Influences of genetic variants on stroke recovery: a meta-analysis of the 31,895 cases

  • Nikhil Math
  • Thang S. HanEmail author
  • Irina Lubomirova
  • Robert Hill
  • Paul Bentley
  • Pankaj SharmaEmail author
Open Access
Review Article

Abstract

Background

The influences of genetic variants on functional clinical outcomes following stroke are unclear. In order to reliably quantify these influences, we undertook a comprehensive meta-analysis of outcomes after acute intracerebral haemorrhage (ICH) or ischaemic stroke (AIS) in relation to different genetic variants.

Methods

PubMed, PsycInfo, Embase and Medline electronic databases were searched up to January 2019. Outcomes, defined as favourable or poor, were assessed by validated scales (Barthel index, modified Rankin scale, Glasgow outcome scale and National Institutes of Health stroke scale).

Results

Ninety-two publications comprising 31,895 cases met our inclusion criteria. Poor outcome was observed in patients with ICH who possessed the APOE4 allele: OR =2.60 (95% CI = 1.25–5.41, p = 0.01) and in AIS patients with the GA or AA variant at the BDNF-196 locus: OR = 2.60 (95% CI = 1.25–5.41, p = 0.01) or a loss of function allele of CYP2C19: OR = 2.36 (95% CI = 1.56–3.55, p < 0.0001). Poor outcome was not associated with APOE4: OR = 1.02 (95% CI = 0.81–1.27, p = 0.90) or IL6-174 G/C: OR = 2.21 (95% CI = 0.55–8.86, p = 0.26) in patients with AIS.

Conclusions

We demonstrate that recovery of AIS was unfavourably associated with variants of BDNF and CYP2C19 genes whilst recovery of ICH was unfavourably associated with APOE4 gene.

Keywords

Polymorphisms POE BDNF Stroke outcomes 

Introduction

After stroke, the majority of patients achieve fastest recovery by 3 months followed by a deceleration and plateauing thereafter [1, 2]. Whilst many factors may influence functional recovery including the size and location of the lesion, delay in treatment and age, these factors do not entirely explain the variability in outcome of stroke [2, 3].

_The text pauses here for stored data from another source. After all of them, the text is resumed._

-- ==== Sys2Proof/Machine/Images.lean ====
section
/-! DEFINITION. The checks of R181 and R448 on an image in a boot-flash slot, and the graph an image holds. Image
types are numbered as in the boot flash: 0 firmware, 1 graph, 2 board, 3 link tables. -/

namespace Sys2Proof.Machine

/-- The bytes in slot `sl` of an image type. -/
def slotImage (s : State) (t : Twin) (ty sl : Nat) : List Byte := tabGet [] (s.tw t).flash.images (2 * ty + sl)

/-- The active slot of a type (R447). -/
def activeSlot (s : State) (t : Twin) (ty : Nat) : Nat := bit (nbit (s.tw t).flash.active ty)

/-- The board image that the twin runs on: that of the slot it has in use (R448, R452). -/
def boardImage (s : State) (t : Twin) : List Byte := slotImage s t 2 (bit (nbit (rf s t R.SYS_STATUS_SLOT) 2))

/-- MAGIC of an image type (R448). -/
def imageMagic (ty : Nat) : Nat :=
  match ty with
  | 0 => 0x53484657
  | 1 => 0x53484752
  | 2 => 0x53484244
  | _ => 0x53484C54

/-- VERSION and LENGTH of the header (R179). -/
def imageVersion (b : List Byte) : W32 := BitVec.ofNat 32 (beAt b 8 4)
def imageLength (b : List Byte) : Nat := beAt b 12 4

/-- The key hash of a class and slot in the one-time memory of a twin (R449): Beylos hashes stand there since manufacture.
DESIGN CHOICE, safe: log entry 289. -/
def keyHash (s : State) (t : Twin) (cls slot : Nat) : List Byte :=
  if cls = 0 then Config.beylosHash slot else tabGet [] (s.tw t).pwr.keyHashes (4 * cls + slot)

/-- Check 1 (R448): class, slot not revoked, key hash in the one-time memory, signature. -/
def signatureOk (s : State) (t : Twin) (ty : Nat) (b : List Byte) : Bool :=
  let n := imageLength b
  let tr := b.drop n
  let cls := beAt tr 0 1
  let slot := beAt tr 1 1
  let revoked := nbit (if cls = 0 then rf s t R.SYS_KEYREV_BEYLOS else rf s t R.SYS_KEYREV_OWNER) slot
  let key := (tr.drop 8).take 97
  decide (n + 204 ≤ b.length) && cls == (if ty = 0 then 0 else 1) && decide (slot < 4) && !revoked
    && sha384 key == keyHash s t cls slot && beAt key 0 1 == 4
    && ecdsaVerify (beNat (sha384 (b.take (n + 108)))) (beAt key 1 48) (beAt key 49 48) (beAt tr 108 48) (beAt tr 156 48)

/-- NSECT sections of a graph image (R179), as (type, offset, length, CRC-32C). -/
def graphSections (b : List Byte) : List (Nat × Nat × Nat × W32) :=
  (List.range (beAt b 26 2)).map (fun i =>
    let o := 96 + 16 * i
    (beAt b o 2, beAt b (o + 4) 4, beAt b (o + 8) 4, BitVec.ofNat 32 (beAt b (o + 12) 4)))

/-- The sections of an image of a type, as (offset, length, CRC-32C). -/
def imageSections (ty : Nat) (b : List Byte) : List (Nat × Nat × W32) :=
  if ty = 1 then (graphSections b).map (fun e => (e.2.1, e.2.2.1, e.2.2.2)) else Config.sectionsOf b

/-- Check 4: every section's CRC-32C. -/
def sectionsOk (ty : Nat) (b : List Byte) : Bool :=
  (imageSections ty b).all (fun e => crc32c ((b.drop e.1).take e.2.1) == e.2.2.toNat)

/-- The bytes in sections of some types. -/
def sectionBytes (b : List Byte) (types : List Nat) : Nat :=
  (((graphSections b).filter (fun e => types.contains e.1)).map (fun e => e.2.2.1)).sum

/-- The graph an image holds: its header's own fields, and its sections. -/
def graphImage (b : List Byte) : GraphImg :=
  { Config.graphOf b with
    version := imageVersion b
    buildId := BitVec.ofNat 32 (beAt b 16 4)
    hash := BitVec.ofNat 32 (beAt b 32 4)
    inputHash := (b.drop 64).take 32
    engMin := beAt b 25 1 }

/-- The counts of the header in their ranges (R179), and what the sections hold is as many. -/
def countsOk (b : List Byte) (g : GraphImg) : Bool :=
  let n := fun o len hi have_ => decide (1 ≤ beAt b o len) && decide (beAt b o len ≤ hi) && beAt b o len == have_
  n 20 2 4096 g.blocks.length && n 22 2 4096 g.nodes.length && n 24 1 4 g.rgs.length
    && n 26 2 16 (graphSections b).length

/-- The bytes of node data: nodes, states and both banks. -/
def nodeData (g : GraphImg) : Nat :=
  4 * (g.nodes.length + (g.blocks.map (fun k => k.st.length + k.dev.length + k.lat.length)).sum)

/-- Check 5: program, tables and schedules within 1 MiB; nodes, states and banks within 512 KiB; at most 4 096 blocks and
nodes, 512 agreement entries and four groups. -/
def graphSize (b : List Byte) (g : GraphImg) : Bool :=
  countsOk b g && decide (g.agree.length ≤ 512) && decide (sectionBytes b [5, 6, 7] ≤ 1048576)
    && decide (nodeData g ≤ 524288)

/-- Operand limit, values popped, values pushed and slots of an expression opcode (R192); none if undefined. -/
def exprCost (op : Nat) : Option (Nat × Nat × Nat × Nat) :=
  match op with
  | 0x00 => some (256, 0, 0, 0)
  | 0x01 => some (8, 0, 1, 1)
  | 0x02 => some (16, 0, 1, 1)
  | 0x03 => some (8, 0, 1, 1)
  | 0x04 => some (8, 1, 0, 1)
  | 0x05 => some (256, 1, 2, 1)
  | 0x06 => some (256, 2, 2, 1)
  | 0x07 => some (256, 1, 0, 1)
  | 0x08 => some (256, 2, 1, 1)
  | 0x09 => some (256, 2, 1, 1)
  | 0x0A => some (256, 2, 1, 1)
  | 0x0B => some (256, 2, 1, 8)
  | 0x0C => some (256, 3, 1, 1)
  | 0x0D => some (256, 1, 1, 1)
  | 0x0E => some (256, 1, 1, 1)
  | 0x0F => some (256, 2, 1, 1)
  | 0x10 => some (256, 2, 1, 1)
  | 0x11 => some (256, 1, 1, 8)
  | 0x12 => some (256, 1, 1, 12)
  | 0x13 => some (256, 1, 1, 12)
  | 0x14 => some (256, 2, 1, 16)
  | 0x15 => some (256, 2, 1, 1)
  | 0x16 => some (256, 3, 1, 1)
  | 0x17 => some (4, 1, 0, 1)
  | _ => none

/-- Check 7 on one program (R192): defined opcodes, operands in range, the stack within 0 to 16, at most 256 slots. -/
def programOk : List (BitVec 16) → Nat → Nat → Bool
  | [], _, slots => decide (slots ≤ 256)
  | w :: r, depth, slots =>
    match exprCost (w.toNat / 256) with
    | none => false
    | some (lim, pop, push, cost) =>
      if lim ≤ w.toNat % 256 ∨ depth < pop ∨ 16 < depth - pop + push then false
      else if w.toNat / 256 = 0 then decide (slots ≤ 256)
      else programOk r (depth - pop + push) (slots + cost)

/-- A block's lookup table exists and holds its points (R183). -/
def bankTableOk (g : GraphImg) (b : GBlock) (bank : List W32) : Bool :=
  let c := fun i => (bank.getD i 0#32).toNat
  match b.type with
  | 0x1A => decide (c 2 ≤ (g.tables.getD (c 3) []).length)
  | 0x1B => decide (c 2 * c 5 ≤ (g.tables.getD (c 6) []).length)
  | 0x26 => decide (c 2 ≤ (g.tables.getD (c 3) []).length)
  | _ => true

/-- Both banks of a block name tables that are there and long enough (R181, R188). -/
def tableOk (g : GraphImg) (b : GBlock) : Bool := bankTableOk g b b.dev && bankTableOk g b b.lat

/-- The slots of a program: those of its words up to END (R192). -/
def programSlots : List (BitVec 16) → Nat
  | [] => 0
  | w :: r => if w.toNat / 256 = 0 then 0
    else ((exprCost (w.toNat / 256)).map (fun e => e.2.2.2)).getD 0 + programSlots r

/-- The slots of each block type from 0x01 to 0x29 whose cost does not depend on its inputs (R183). -/
def typeSlots : List Nat :=
  [1, 0, 1, 8, 1, 0, 1, 0, 1, 2, 3, 6, 10, 10, 5, 2, 3, 4, 4, 4, 26, 60, 12, 16, 8, 6, 12, 2, 1, 3, 1, 3, 12, 4, 40, 14, 24,
    20, 2, 4, 6]

/-- The slots of a block (R183). -/
def blockSlots (k : GBlock) : Nat :=
  match k.type with
  | 0x02 => max 1 (k.ins.length - 1)
  | 0x06 => k.ins.length
  | 0x08 => k.ins.length - 1
  | 0x2A => programSlots (k.prog.take 64)
  | y => typeSlots.getD (y - 1) 0

/-- The deadline of group `k` in nanoseconds from its trigger (R173): a cycle for RG0, D cycles for an ARRAY source. -/
def rgLimit (s : State) (t : Twin) (k : Nat) (r : RgRec) : Nat :=
  if k = 0 then cycNs s t else if r.src = 0 then r.div * cycNs s t else r.deadline.toNat

/-- Check 6: a schedule for every count from ENG_MIN to 8, which gives each block an engine and, for the inputs that a block
takes from the same run, an order (R171); every block at most 256 slots; each stated time within its group's deadline.
DEDUCED, unsafe: log entry 66. -/
def graphSchedule (s : State) (t : Twin) (g : GraphImg) : Bool :=
  decide (1 ≤ g.engMin) && decide (g.engMin ≤ 8) && g.stated.length == 9 - g.engMin && g.place.length == 9 - g.engMin
    && (g.place.zip (List.range 8)).all (fun p =>
      p.1.length == g.blocks.length && p.1.all (fun e => decide (e < g.engMin + p.2)))
    && (List.range g.rgs.length).all (fun k => (groupBlocks g k).length == (g.blocks.filter (fun b => b.rg == k)).length)
    && g.blocks.all (fun k => decide (blockSlots k ≤ 256))
    && g.rgs.all (fun r => decide (r.prio ≤ 3)) && distinct (g.rgs.map (·.prio))
    && g.stated.all (fun l => l.length == g.rgs.length
      && ((l.zip g.rgs).zip (List.range 4)).all (fun p => decide (p.1.1 * 10 ≤ rgLimit s t p.2 p.1.2)))

/-- The mandatory sections of R180. -/
def mandatory : List Nat := [1, 2, 3, 4, 5, 11]

/-- The kind of a node; none where there is no such node. -/
def nodeKind (g : GraphImg) (n : Nat) : Option Nat := (g.nodes[n]?).map (·.kind)

/-- A block's references: its inputs and outputs, which are block-output nodes of its group, and its group. -/
def blockRefs (g : GraphImg) (b : GBlock) : Bool :=
  b.ins.all (fun e => (nodeKind g e.1).isSome) && decide (b.rg < g.rgs.length) && tableOk g b
    && (List.range b.nout).all (fun i => (g.nodes[b.out0 + i]?).any (fun n => n.kind == 0 && n.rg == b.rg))

/-- The twin whose sequences judge a reference to twin u's: u where it is computing, else the judging twin, whose converter
settings are the same. -/
def seqTwin (s : State) (t u : Twin) : Twin := if computing s u then u else t

/-- An entry of the agreement table: an agreed-input node, sequence entries, and a third source of its kind (R140). -/
def agreeRefs (s : State) (t : Twin) (g : GraphImg) (a : AgrRec) : Bool :=
  refOk s (seqTwin s t .a) a.srcA && refOk s (seqTwin s t .b) a.srcB && nodeKind g a.node == some 1 && decide (1 ≤ a.cls) && decide (a.cls ≤ 3)
    && (match a.third with
      | 0 => true
      | 1 => decide (a.thirdRef / 256 < 8) && decide (a.thirdRef % 256 < 16)
      | 2 => decide (a.thirdRef < 6)
      | 3 => (nodeKind g a.thirdRef).isSome
      | _ => false)

/-- A binding of the output map: the unit and field exist, and the node has the kind that the binding drives or sets. -/
def bindRefs (g : GraphImg) (b : BindRec) : Bool :=
  let kind := nodeKind g b.node
  match b.kind with
  | 0 => kind == some 0 && decide (b.unit < 12)
  | 1 => kind == some 0 && decide (b.unit < 8) && decide (b.field < 8)
  | 2 => if b.unit < 32 then kind == some 1 else kind.isSome && decide (b.unit < 40)
  | 3 => decide (b.field < 16) && (if b.unit < 8 then kind == some 1 else kind.isSome && decide (b.unit < 12))
  | 4 => decide (b.unit < 2) && (if b.field < 16 then kind.isSome else kind == some 3 && decide (b.field < 27))
  | _ => false

/-- Check 8: the mandatory sections, and every reference exists and has the right kind; CELL_DISPATCH only in RG0, at most
one per string. -/
def graphRefs (s : State) (t : Twin) (b : List Byte) (g : GraphImg) : Bool :=
  let disp := g.blocks.filter (fun b => b.type == 0x28)
  mandatory.all (fun y => (graphSections b).any (fun e => e.1 == y))
    && g.blocks.all (blockRefs g) && g.agree.all (agreeRefs s t g) && g.binds.all (bindRefs g)
    && g.outs.all (fun l => l.all (fun n => nodeKind g n == some 0))
    && disp.all (fun b => b.rg == 0) && distinct (disp.map (fun b => (b.dev.getD 0 0).toNat))

/-- A board image that gives a lane the reserved DEEMPH code (R87). -/
def badEq (b : List Byte) : Bool :=
  (Config.boardOf b).any (fun e =>
    (List.range 12).any (fun c => e.1 == R.TRB_EQ + 4096 * c) && e.2.toNat / 16 % 4 == 3)

/-- The number of the first failed check of an image, 0 if it passes (R87, R181, R448). DEDUCED, unsafe: log entry 67. -/
def imageCheck (s : State) (t : Twin) (ty : Nat) (b : List Byte) : Nat :=
  if !(signatureOk s t ty b) then 1
  else if (imageVersion b).toNat < (rd s t (R.SYS_VERCNT + 4 * ty)).toNat then 2
  else if beAt b 0 4 ≠ imageMagic ty ∨ beAt b 4 2 ≠ 1 ∨ beAt b 6 2 ≠ 0xC0 then 3
  else if !(sectionsOk ty b) then 4
  else if ty = 2 ∧ badEq b then (Config.boardRefusal b).val + 1
  else if ty ≠ 1 then 0
  else
    let g := graphImage b
    if !(graphSize b g) then 5
    else if !(graphSchedule s t g) then 6
    else if !(g.blocks.all (fun k => k.type != 0x2A || programOk (k.prog.take 64) 0 0)) then 7
    else if !(graphRefs s t b g) then 8
    else 0

/-- A failed check is recorded in LAW_REFUSE with its event (R181). -/
def recordRefusal (s : State) (t : Twin) (n : Nat) : State :=
  if n = 0 then s else ev (wf s t R.LAW_REFUSE_REFUSE n) t R.LAW_EVENT_IMAGE_REFUSED

/-- Whether a slot of an image type holds a valid image. -/
def slotValid (s : State) (t : Twin) (ty sl : Nat) : Bool :=
  let b := slotImage s t ty sl
  !b.isEmpty && imageCheck s t ty b == 0

/-- The slot that a boot tries first for a type: the trial slot, or the previous slot with CFG3 = 1 (R435, R452). -/
def firstSlot (s : State) (t : Twin) (ty : Nat) : Nat :=
  let a := activeSlot s t ty
  if nbit (s.tw t).flash.trial ty != nbit (s.tw t).pwr.straps 3 then 1 - a else a

/-- The slot that a boot uses for a type, if any holds a valid image. -/
def bootSlot (s : State) (t : Twin) (ty : Nat) : Option Nat :=
  let f := firstSlot s t ty
  if slotValid s t ty f then some f else if slotValid s t ty (1 - f) then some (1 - f) else none

end Sys2Proof.Machine
end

Animal studies have demonstrated an influential role for genetics in post-stroke recovery [4]. A number of genes have been implicated which may impact anywhere from a molecular level upwards, culminating in anatomical changes seen with the degree of axonal sprouting and the strength of subsequent adaptive connections [5]. BDNF (brain-derived neurotrophic factor) is one such gene in which its higher concentrations being observed to correlate with favourable outcome in murine models [6].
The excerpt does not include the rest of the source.